Assigned task
Write out an exact copy of the line with "theorem execPairSwitch_good (standbyReady" and of each line after it, through the end of the records below.

····················

theorem State.pairOutputs_keep (s : State) : Keep s (State.pairOutputs s) := by
  unfold State.pairOutputs
  repeat' first
    | with_reducible exact Rel.refl _
    | with_reducible assumption
    | with_reducible refine Rel.each (fun t x => ?_) ?_
    | with_reducible refine (State.holdOut_keep ..).into ?_
    | with_reducible refine (State.setHeld_still ..).into ?_
    | with_reducible refine (State.driveAll_still ..).into ?_
    | with_reducible refine (State.setFld_still ..).into ?_
    | (extract_lets +onlyGivenNames x; with_reducible refine Rel.cut (x := ?y) ?_ ?_; (case y => apply x); subst x; rotate_left; clear_value x; intro _)
    | (extract_lets +onlyGivenNames x; clear_value x)
    | extract_lets +onlyGivenNames x
    | simp -zeta -beta -eta -iota -proj -decide only [Keep.upd]
    | dsimp -zeta only
    | with_reducible refine Rel.ite ?_ ?_

theorem State.timeTakeover_still (s : State) : Still s (State.timeTakeover s) := by
  unfold State.timeTakeover
  repeat' first
    | with_reducible exact Rel.refl _
    | with_reducible assumption
    | with_reducible refine (State.setFld_still ..).into ?_
    | (extract_lets +onlyGivenNames x)
    | extract_lets +onlyGivenNames x
    | simp -zeta -beta -eta -iota -proj -decide only [Rel.upd]

theorem execPairTakeover_good (s : State) : Good s (execPairTakeover s) := by
  unfold execPairTakeover
  repeat' first
    | with_reducible exact Rel.refl _
    | with_reducible assumption
    | exact Good.fault _ _
    | with_reducible refine Good.next ?_
    | with_reducible refine Good.done ?_
    | with_reducible refine (State.modPair_still ..).into ?_
    | with_reducible refine (State.timeTakeover_still ..).into ?_
    | with_reducible refine (State.pairBecome_still ..).into ?_
    | with_reducible refine (State.incFld_still ..).into ?_
    | with_reducible refine (State.pairFresh_still ..).into ?_
    | with_reducible refine (State.setFld_still ..).into ?_
    | with_reducible refine (State.pairContinue_keep ..).into ?_
    | with_reducible refine (State.done_good ..).into ?_
    | with_reducible refine (State.casBeacons_still ..).into ?_
    | with_reducible refine (State.pairOutputs_keep ..).into ?_
    | (extract_lets +onlyGivenNames x; with_reducible refine Good.cutK (x := ?y) ?_ ?_; (case y => apply x); subst x; rotate_left; clear_value x; intro _)
    | (extract_lets +onlyGivenNames x; clear_value x)
    | extract_lets +onlyGivenNames x
    | simp -zeta -beta -eta -iota -proj -decide only [Rel.upd]
    | dsimp -zeta only
    | with_reducible refine Rel.ite ?_ ?_
    | with_reducible refine Good.ite ?_ ?_
    | split

theorem execPairSwitch_good (standbyReady : Bool) (s : State) : Good s (execPairSwitch standbyReady s) := by
  unfold execPairSwitch
  repeat' first
    | with_reducible exact Rel.refl _
    | with_reducible assumption
    | exact Good.fault _ _
    | with_reducible refine Good.next ?_
    | with_reducible refine Good.done ?_
    | with_reducible refine (State.setFld_still ..).into ?_
    | with_reducible refine (State.modPair_still ..).into ?_
    | (extract_lets +onlyGivenNames x)
    | extract_lets +onlyGivenNames x
    | simp -zeta -beta -eta -iota -proj -decide only [Rel.upd]
    | dsimp -zeta only
    | with_reducible refine Rel.ite ?_ ?_
    | with_reducible refine Good.ite ?_ ?_

theorem execPairResync_good (s : State) : Good s (execPairResync s) := by
  unfold execPairResync
  repeat' first
    | with_reducible exact Rel.refl _
    | with_reducible assumption
    | exact Good.fault _ _
    | with_reducible refine Good.next ?_
    | with_reducible refine Good.done ?_
    | with_reducible refine (State.setFld_still ..).into ?_
    | with_reducible refine (State.modPair_still ..).into ?_
    | simp -zeta -beta -eta -iota -proj -decide only [Rel.upd]
    | dsimp -zeta only
    | with_reducible refine Rel.ite ?_ ?_
    | with_reducible refine Good.ite ?_ ?_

····················

Response to the exercise
theorem execPairSwitch_good (standbyReady : Bool) (s : State) : Good s (execPairSwitch standbyReady s) := by
  unfold execPairSwitch
  repeat' first
    | with_reducible exact Rel.refl _
    | with_reducible assumption
    | exact Good.fault _ _
    | with_reducible refine Good.next ?_
    | with_reducible refine Good.done ?_
    | with_reducible refine (State.setFld_still ..).into ?_
    | with_reducible refine (State.modPair_still ..).into ?_
    | (extract_lets +onlyGivenNames x)
    | extract_lets +onlyGivenNames x
    | simp -zeta -beta -eta -iota -proj -decide only [Rel.upd]
    | dsimp -zeta only
    | with_reducible refine Rel.ite ?_ ?_
    | with_reducible refine Good.ite ?_ ?_

theorem execPairResync_good (s : State) : Good s (execPairResync s) := by
  unfold execPairResync
  repeat' first
    | with_reducible exact Rel.refl _
    | with_reducible assumption
    | exact Good.fault _ _
    | with_reducible refine Good.next ?_
    | with_reducible refine Good.done ?_
    | with_reducible refine (State.setFld_still ..).into ?_
    | with_reducible refine (State.modPair_still ..).into ?_
    | simp -zeta -beta -eta -iota -proj -decide only [Rel.upd]
    | dsimp -zeta only
    | with_reducible refine Rel.ite ?_ ?_
    | with_reducible refine Good.ite ?_ ?_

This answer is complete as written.